武夷山在闽北崇安县境内。近些年,由于武夷山的名气越来越大,摩肩接踵的旅游者不知道崇安而只知道武夷山。所以,这崇安县干脆改名叫武夷山市了。

古人用“碧水丹山”来形容武夷山的特色。这碧水,指的就是九曲溪。丹山,皆因这武夷山属丹霞地貌,峰峦石骨,色如朝霞。故有此美誉。

溪水在这武夷山中,共有九曲十八弯,十公里流程。它绕着武夷山的三十六峰,载着它的花香鸟语,绿韵红姿,在中国的东南地区,流出了一段最让人心旷神怡的美丽。它自星村码头开始,到幔亭峰下的樟林结束。悠悠流水,千百年来,给多少文人骚客带来了绝妙的诗情画意。

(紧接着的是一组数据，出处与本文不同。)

/-- R63 with R64, both decisions of the spec (D6 to D9, D20): the checks in their order; a refused word changes no
state, emits nothing and leaves a mark (log entry 13); an admitted one is latched. At the atomic grain (log entry 15)
the refused words are the same. -/
def Obligations.AdmissionChecksInOrder : Prop :=
  ∀ (s : State) (w : Half) (tm : Timing) (rest : List Submission),
    s.stream = ⟨w, tm⟩ :: rest → (s.busy = true → tm = .afterMicroSteps 0) →
    (∀ r, admission s w = some r →
      step s = .next { s with stream := rest, refusals := s.refusals ++ [r] }) ∧
    (admission s w = none → s.par.grain = .microStep →
      step s = .next { s with stream := rest, cmd := w, busy := true, step := 0 })

/-- A submission that does not wait lets the micro-steps it says pass, and then is refused as re-entry whatever its
word is (R121, decision D20; log entry 14). -/
def Obligations.ReentryRefusedInsideACommand : Prop :=
  ∀ (s : State) (w : Half) (rest : List Submission), s.busy = true →
    (s.stream = ⟨w, .afterMicroSteps 0⟩ :: rest →
      step s = .next { s with stream := rest, refusals := s.refusals ++ [.reentry] }) ∧
    (∀ k t, s.stream = ⟨w, .afterMicroSteps (k + 1)⟩ :: rest → step s = .next t →
      t.stream = ⟨w, .afterMicroSteps k⟩ :: rest)

/-! ## The commands -/

/-- Executed at an accepting state with the grain `microStep`, each of the six commands is latched and waits at step 0
(R16, R63; decision D4). Nothing else moves. -/
def Obligations.CommandsAcceptedAtMicroGrain : Prop :=
  ∀ s : State, s.busy = false → s.par.grain = .microStep →
    (s.phase = .uninitialized → exec .init s = .next { s with cmd := 0x0100, busy := true, step := 0 }) ∧
    (s.phase = .ready →
      (∀ l : Byte, LineOk s l →
        exec (.enable l) s = .next { s with cmd := lineWord 0x02 l, busy := true, step := 0 } ∧
        exec (.disable l) s = .next { s with cmd := lineWord 0x03 l, busy := true, step := 0 } ∧
        exec (.eoi l) s = .next { s with cmd := lineWord 0x04 l, busy := true, step := 0 }) ∧
      exec .rdirr s = .next { s with cmd := 0x0500, busy := true, step := 0 } ∧
      exec .rdisr s = .next { s with cmd := 0x0600, busy := true, step := 0 })

/-- Where a command is turned away, at either grain (R63, R121; decisions D7, D8, D9, D20): the mark is all that
changes. -/
def Obligations.CommandsTurnedAway : Prop :=
  ∀ (s : State) (i : Instr), i.isCommand = true →
    (s.busy = true → exec i s = .next { s with refusals := s.refusals ++ [.reentry] }) ∧
    (s.busy = false → i.wf = false → s.par.lineOor = .refuse →
      exec i s = .next { s with refusals := s.refusals ++ [.lineOutOfRange] }) ∧
    (s.busy = false → i.wf = true ∨ s.par.lineOor = .mod16 → i ≠ .init → s.phase = .uninitialized →
      exec i s = .next { s with refusals := s.refusals ++ [.beforeInit] }) ∧
    (s.busy = false → i = .init → s.phase = .ready →
      exec i s = .next { s with refusals := s.refusals ++ [.secondInit] })

/-- INIT as one atomic step (R80, R83, R87; decisions D1, D2, D3, D4, D14; the grain is log entry 15): the baseline
mask, `Ready`, ten writes in order, whatever the chips are; nothing else of the block moves. What `cmd` holds after the
command has ended is the model's choice (log entry 3), and `draws` is the model's own (log entry 24). -/
def Obligations.InitAtomicEffect : Prop :=
  ∀ s : State, s.busy = false → s.phase = .uninitialized → s.par.grain = .atomic →
    ∃ t, exec .init s = .next t ∧ Completed s t 0x0100 10 ∧ NoRead s t ∧
      t.irqMask = 0xFFFB ∧ t.phase = .ready ∧ t.result = s.result ∧
      t.trace = s.trace ++ initEvents s.par.icwPorts

/-- ENABLE n as one atomic step (R90, R92, R93): bit n cleared, for n of 8 or more the cascade bit too, both bytes of
the new mask written, master first; nothing else of the block moves. A line of 16 or more: `LineTakenModuloSixteen`
and `CommandsTurnedAway`. The grain is log entry 15; what `cmd` holds after the command has ended is the model's choice
(log entry 3), and `draws` is the model's own (log entry 24). -/
def Obligations.EnableAtomicEffect : Prop :=
  ∀ (s : State) (l : Byte), ReadyAtomic s → l.toNat < 16 →
    ∃ t, exec (.enable l) s = .next t ∧ Completed s t (lineWord 0x02 l) 2 ∧ NoRead s t ∧
      t.phase = s.phase ∧ t.result = s.result ∧
      t.irqMask = afterEnable l s.irqMask ∧
      t.trace = s.trace ++
        [.w 0x0021 (t.irqMask.extractLsb' 0 8), .w 0x00A1 (t.irqMask.extractLsb' 8 8)]

/-- DISABLE n as one atomic step (R91, R92, R93): bit n set and, if every slave-side bit is then set, the cascade bit
too, whatever n is; both bytes written, master first; nothing else of the block moves. A line of 16 or more:
`LineTakenModuloSixteen` and `CommandsTurnedAway`. The grain is log entry 15; what `cmd` holds after the command has ended
is the model's choice (log entry 3), and `draws` is the model's own (log entry 24). -/
def Obligations.DisableAtomicEffect : Prop :=
  ∀ (s : State) (l : Byte), ReadyAtomic s → l.toNat < 16 →
    ∃ t, exec (.disable l) s = .next t ∧ Completed s t (lineWord 0x03 l) 2 ∧ NoRead s t ∧
      t.phase = s.phase ∧ t.result = s.result ∧
      t.irqMask = afterDisable l s.irqMask ∧
      t.trace = s.trace ++
        [.w 0x0021 (t.irqMask.extractLsb' 0 8), .w 0x00A1 (t.irqMask.extractLsb' 8 8)]

/-- EOI n as one atomic step (R105, R106): the slave's command port first and then the master's for n of 8 or more, the
master's alone below 8; no register of the block moves. A line of 16 or more: `LineTakenModuloSixteen` and
`CommandsTurnedAway`. The grain is log entry 15; what `cmd` holds after the command has ended is the model's choice (log
entry 3), and `draws` is the model's own (log entry 24). -/
def Obligations.EoiAtomicEffect : Prop :=
  ∀ (s : State) (l : Byte), ReadyAtomic s → l.toNat < 16 →
    ∃ t, exec (.eoi l) s = .next t ∧
      Completed s t (lineWord 0x04 l) (if 8 ≤ lineNo l then 2 else 1) ∧ NoRead s t ∧
      t.irqMask = s.irqMask ∧ t.phase = s.phase ∧ t.result = s.result ∧
      t.trace = s.trace ++
        if 8 ≤ lineNo l then [.w 0x00A0 0x20, .w 0x0020 0x20] else [.w 0x0020 0x20]

/-- RDIRR and RDISR as one atomic step (R110, R111, R112, R113, R115): the selector to the master's command port twice,
one read of each command port in `READ_ORDER`, `result` the slave's byte above the master's, whatever the order. The
bytes are the canned responses in the order of issue, else draws (log entry 7). The grain is log entry 15; that `cmd` and
the two temporaries keep their values after the command has ended is the model's choice (log entries 3 and 4), and `draws`
is the model's own (log entry 24). One canned response left, or a responder: `PortReadRowsComplete` and
`ResponderAnswersSelectedRegister`. -/
def Obligations.ReadRegAtomicEffect : Prop :=
  ∀ (s : State) (i : Instr), ReadyAtomic s → (i = .rdirr ∨ i = .rdisr) →
    ∃ t mb sb, exec i s = .next t ∧
      Completed s t (if i = .rdirr then 0x0500 else 0x0600) 4 ∧
      t.irqMask = s.irqMask ∧ t.phase = s.phase ∧ t.result = sb ++ mb ∧ t.readM = mb ∧ t.readS = sb ∧
      t.answers = s.answers.drop 2 ∧
      t.trace = s.trace ++
        [.w 0x0020 (if i = .rdirr then 0x0A else 0x0B), .w 0x0020 (if i = .rdirr then 0x0A else 0x0B)] ++
        (if s.par.readOrder = .masterFirst then [.r 0x0020 mb, .r 0x00A0 sb] else [.r 0x00A0 sb, .r 0x0020 mb]) ∧
      (∀ a b rest, s.answers = a :: b :: rest →
        if s.par.readOrder = .masterFirst then mb = a ∧ sb = b else mb = b ∧ sb = a) ∧
      (s.answers = [] → s.par.responder = false →
        if s.par.readOrder = .masterFirst then mb = Config.draw8 (s.draws + 2) ∧ sb = Config.draw8 (s.draws + 3)
        else mb = Config.draw8 (s.draws + 3) ∧ sb = Config.draw8 (s.draws + 2))

/-- R64 under `LINE_OOR = mod16` (decision D7): the operand is taken modulo 16 and the command executed as if `LZ` were
0, so that all of its effect is that of the line in range. The latched word alone is another, and that `cmd` keeps it
after the command has ended is the model's choice (log entry 3). Both commands take the same free values, for both start
with the same `draws` (log entry 24). -/
def Obligations.LineTakenModuloSixteen : Prop :=
  ∀ (s : State) (l k : Byte), ReadyAtomic s → s.par.lineOor = .mod16 → l.toNat % 16 = k.toNat →
    ∃ t1 t2 t3,
      exec (.enable l) s = .next { t1 with cmd := lineWord 0x02 l } ∧ exec (.enable k) s = .next t1 ∧
      exec (.disable l) s = .next { t2 with cmd := lineWord 0x03 l } ∧ exec (.disable k) s = .next t2 ∧
      exec (.eoi l) s = .next { t3 with cmd := lineWord 0x04 l } ∧ exec (.eoi k) s = .next t3

/-- A command run one micro-step a step is the command run as one atomic step (R16, decision D4; log entry 15): from
idle, with the word next in the stream and a caller that waits, admission, step 0 and one step a transaction end in the
atomic step's state. Both runs take the same free values, for both start with the same `draws` (log entry 24). -/
def Obligations.MicroStepsRefineAtomic : Prop :=
  ∀ (s : State) (i : Instr), i.isCommand = true → s.busy = false → s.turnedAway i = none →
    s.par.grain = .microStep → Patient s.stream →
    ∃ t, runSteps (transactionCount i + 2)
        { s with stream := ⟨encodeCmd i, .whenIdle⟩ :: s.stream } = some t ∧
      exec i (atGrain .atomic s) = .next (atGrain .atomic t)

按常规,九曲溪的一曲,应该在星村码头,而九曲在武夷山。但它却倒过来了。一曲在樟林,由此溯水而上为二曲、三曲……上游的星村码头,反而成了九曲。我猜想,古人这样记的理由,大概是因为崇安县城靠近幔亭峰下的武夷宫。从县城里出来,首先到的是武夷宫这个地方。自然,它就应该是一曲了。古人游九曲溪,多半是从武夷宫下上船,逆水行舟到星村码头上岸。现在改过来了。旅游者从崇安乘巴士到星村码头,从那里上竹筏,自九而一。用船工的话讲,是“顺水漂流,倒着看山”。

现在,我终于坐上了漂流九曲溪的竹筏。这是一种非常古老的适合于在平静的水面上航行的工具。把几根碗口粗的大楠竹拼在一起,就成了一只约有一米宽的竹筏。筏上再安置三张竹椅,游客乘坐其上。九曲溪上的船工们习惯把两只竹筏并排一起,这样,每只筏上可以坐六个人,筏的平衡性就要好得多了。

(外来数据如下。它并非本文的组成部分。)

-- ==== Sys2Proof/Laws/Decode.lean ====
section
/-!
SUPPORT. The fields of words: a word built from fields has those fields, and a word is built from its fields
(spec/30_encoding.md R60, R65; spec/20_memory.md R45). What `readCmd` makes of a word of given fields (R63).
-/
namespace Sys2Proof

/-- The low field of a concatenation. -/
theorem extract_append_low {n m : Nat} (a : BitVec n) (b : BitVec m) : (a ++ b).extractLsb' 0 m = b := by
  apply BitVec.eq_of_getLsbD_eq
  intro k hk
  rw [BitVec.getLsbD_extractLsb', BitVec.getLsbD_append]
  simp [hk]

/-- The high field of a concatenation. -/
theorem extract_append_high {n m : Nat} (a : BitVec n) (b : BitVec m) : (a ++ b).extractLsb' m n = a := by
  apply BitVec.eq_of_getLsbD_eq
  intro k hk
  rw [BitVec.getLsbD_extractLsb', BitVec.getLsbD_append]
  simp [hk]

/-- A value is the concatenation of its two fields. -/
theorem append_extract {n m : Nat} (w : BitVec (n + m)) : w.extractLsb' m n ++ w.extractLsb' 0 m = w := by
  apply BitVec.eq_of_getLsbD_eq
  intro k hk
  rw [BitVec.getLsbD_append, BitVec.getLsbD_extractLsb', BitVec.getLsbD_extractLsb']
  by_cases h : k < m
  · simp [h]
  · have h1 : k - m < n := by omega
    simp [h, h1, show m + (k - m) = k by omega]

@[simp] theorem opField_cmdWord (op l : Byte) : opField (cmdWord op l) = op := extract_append_high op l

@[simp] theorem lineField_cmdWord (op l : Byte) : lineField (cmdWord op l) = l := extract_append_low op l

@[simp] theorem cmdWord_fields (w : Half) : cmdWord (opField w) (lineField w) = w := append_extract (n := 8) (m := 8) w

theorem opField_toNat (w : Half) : (opField w).toNat = w.toNat / 256 := by
  have h := w.isLt
  simp [opField, BitVec.extractLsb'_toNat, Nat.shiftRight_eq_div_pow]
  omega

theorem lineField_toNat (w : Half) : (lineField w).toNat = w.toNat % 256 := by
  simp [lineField, BitVec.extractLsb'_toNat]

theorem lineField_eq_zero (w : Half) : lineField w = 0 ↔ w.toNat % 256 = 0 := by
  rw [← lineField_toNat]
  exact ⟨fun h => by simp [h], fun h => BitVec.eq_of_toNat_eq (by simpa using h)⟩

/-- A written word's port and byte (R65). -/
theorem portw_fields (p : Port) (v : Byte) :
    ((p ++ v : BitVec 24).extractLsb' 8 16 = p) ∧ ((p ++ v : BitVec 24).extractLsb' 0 8 = v) :=
  ⟨extract_append_high p v, extract_append_low p v⟩

/-- A 24-bit word is built from its port and byte (R65). -/
theorem portw_of_fields (w : BitVec 24) : (w.extractLsb' 8 16 : Port) ++ (w.extractLsb' 0 8 : Byte) = w :=
  append_extract (n := 16) (m := 8) w

@[simp] theorem readCmd_init : readCmd (cmdWord 0x01 0x00) = .ok .init := by decide
@[simp] theorem readCmd_rdirr : readCmd (cmdWord 0x05 0x00) = .ok .rdirr := by decide
@[simp] theorem readCmd_rdisr : readCmd (cmdWord 0x06 0x00) = .ok .rdisr := by decide

@[simp] theorem readCmd_enable (l : Byte) : readCmd (cmdWord 0x02 l) = .ok (.enable l) := by
  rw [readCmd, opField_cmdWord, lineField_cmdWord]; rfl

@[simp] theorem readCmd_disable (l : Byte) : readCmd (cmdWord 0x03 l) = .ok (.disable l) := by
  rw [readCmd, opField_cmdWord, lineField_cmdWord]; rfl

@[simp] theorem readCmd_eoi (l : Byte) : readCmd (cmdWord 0x04 l) = .ok (.eoi l) := by
  rw [readCmd, opField_cmdWord, lineField_cmdWord]; rfl

/-- A command's word reads as the command, its line in range or not (R60, R61). -/
theorem readCmd_encodeCmd (i : Instr) (h : i.isCommand = true) : readCmd (encodeCmd i) = .ok i := by
  cases i
  case init => exact readCmd_init
  case enable l => exact readCmd_enable l
  case disable l => exact readCmd_disable l
  case eoi l => exact readCmd_eoi l
  case rdirr => exact readCmd_rdirr
  case rdisr => exact readCmd_rdisr
  all_goals cases h

/-- A word that reads as a command is that command's word (R61). -/
theorem encodeCmd_of_readCmd (w : Half) (i : Instr) (h : readCmd w = .ok i) : encodeCmd i = w ∧ i.isCommand = true := by
  have op_eq : ∀ n : Nat, (opField w).toNat = n → opField w = BitVec.ofNat 8 n :=
    fun n hn => BitVec.eq_of_toNat_eq (by rw [← hn]; simp)
  have hw := cmdWord_fields w
  rw [readCmd] at h
  split at h <;> rename_i ho <;> (try rw [noOperand] at h) <;> (try split at h) <;> cases h <;>
    refine ⟨?_, rfl⟩ <;> rw [op_eq _ ho] at hw <;> (try rename_i hl; rw [hl] at hw) <;> exact hw

/-- A word that reads as a command reads as one of the six (R61). -/
theorem readCmd_cases (w : Half) (i : Instr) (h : readCmd w = .ok i) :
    i = .init ∨ (∃ l, i = .enable l) ∨ (∃ l, i = .disable l) ∨ (∃ l, i = .eoi l) ∨ i = .rdirr ∨ i = .rdisr := by
  have hc := (encodeCmd_of_readCmd w i h).2
  cases i <;> first | (cases hc; done) | simp

namespace Machine

@[simp] theorem lo_pair (a b : Byte) : lo (pair a b) = b := extract_append_low a b
@[simp] theorem hi_pair (a b : Byte) : hi (pair a b) = a := extract_append_high a b
@[simp] theorem pair_hi_lo (m : Half) : pair (hi m) (lo m) = m := append_extract (n := 8) (m := 8) m

/-- Bit `k` of the low byte (R45). -/
theorem getLsbD_lo (m : Half) (k : Nat) : (lo m).getLsbD k = (decide (k < 8) && m.getLsbD k) := by
  rw [lo, BitVec.getLsbD_extractLsb', Nat.zero_add]

/-- Bit `k` of the high byte (R45). -/
theorem getLsbD_hi (m : Half) (k : Nat) : (hi m).getLsbD k = (decide (k < 8) && m.getLsbD (8 + k)) := by
  rw [hi, BitVec.getLsbD_extractLsb']

/-- Bit `k` of a pair (R115: "no bit of one byte can reach the other's half"). -/
theorem getLsbD_pair (a b : Byte) (k : Nat) : (pair a b).getLsbD k = if k < 8 then b.getLsbD k else a.getLsbD (k - 8) := by
  rw [pair, BitVec.getLsbD_append]

theorem lineOf_toNat (l : Byte) : (lineOf l).toNat = l.toNat % 16 := by
  simp [lineOf, BitVec.extractLsb'_toNat]

/-- `bit(n)` has bit n set and no other (R62). -/
theorem getLsbD_bitOf (n : BitVec 4) (k : Nat) : (bitOf n).getLsbD k = decide (k = n.toNat) := by
  have hn := n.isLt
  rw [bitOf, BitVec.getLsbD_shiftLeft]
  by_cases h : k = n.toNat
  · subst h; simp; omega
  · by_cases h2 : k < n.toNat
    · simp [h2, h]
    · simp only [h2, h, decide_false, Bool.not_false, Bool.and_true]
      have h3 : 0 < k - n.toNat := by omega
      have : (1#16 : Half).getLsbD (k - n.toNat) = false := by
        rw [BitVec.getLsbD_one]; simp; omega
      simp [this]

/-- Every bit of the high byte is set exactly if all eight slave-side bits are (R91). -/
theorem hi_eq_ones (m : Half) : hi m = 0xFF ↔ ∀ k, 8 ≤ k → k < 16 → m.getLsbD k = true := by
  constructor
  · intro h k h8 h16
    have hk : (hi m).getLsbD (k - 8) = true := by
      rw [h]
      have : k - 8 < 8 := by omega
      generalize k - 8 = j at this
      interval_cases j <;> rfl
    rw [getLsbD_hi] at hk
    rw [show 8 + (k - 8) = k by omega] at hk
    simp_all
  · intro h
    apply BitVec.eq_of_getLsbD_eq
    intro k hk
    rw [getLsbD_hi, h (8 + k) (by omega) (by omega)]
    interval_cases k <;> rfl

end Machine

end Sys2Proof
end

16年前,我曾在俗称小三峡的大宁河上漂流过,那里的崇山巨壑,把大宁河的流水逼得又窄又急,乘坐在柳叶舟上,看船工如何躲过一个接一个的漩涡、礁石和险滩。在一种含着惊悸的闲情中,欣赏两岸的奇峰怪石,古木苍藤。那样的一种刺激,每每让我产生“浮一大白”的念头。而我也真的带了一瓶酒到船上,但是,当我刚要“浮一大白”时,一个浪头打来,船身倾仄,酒瓶子歪倒了,下酒的一包兰花豆,也被播进了水浪。

现在,在这九曲溪的竹筏上,完全不会产生在大宁河上的那种颠簸感。这里的水流非常的平静,平静得让你真正地感到是在“闲庭信步”。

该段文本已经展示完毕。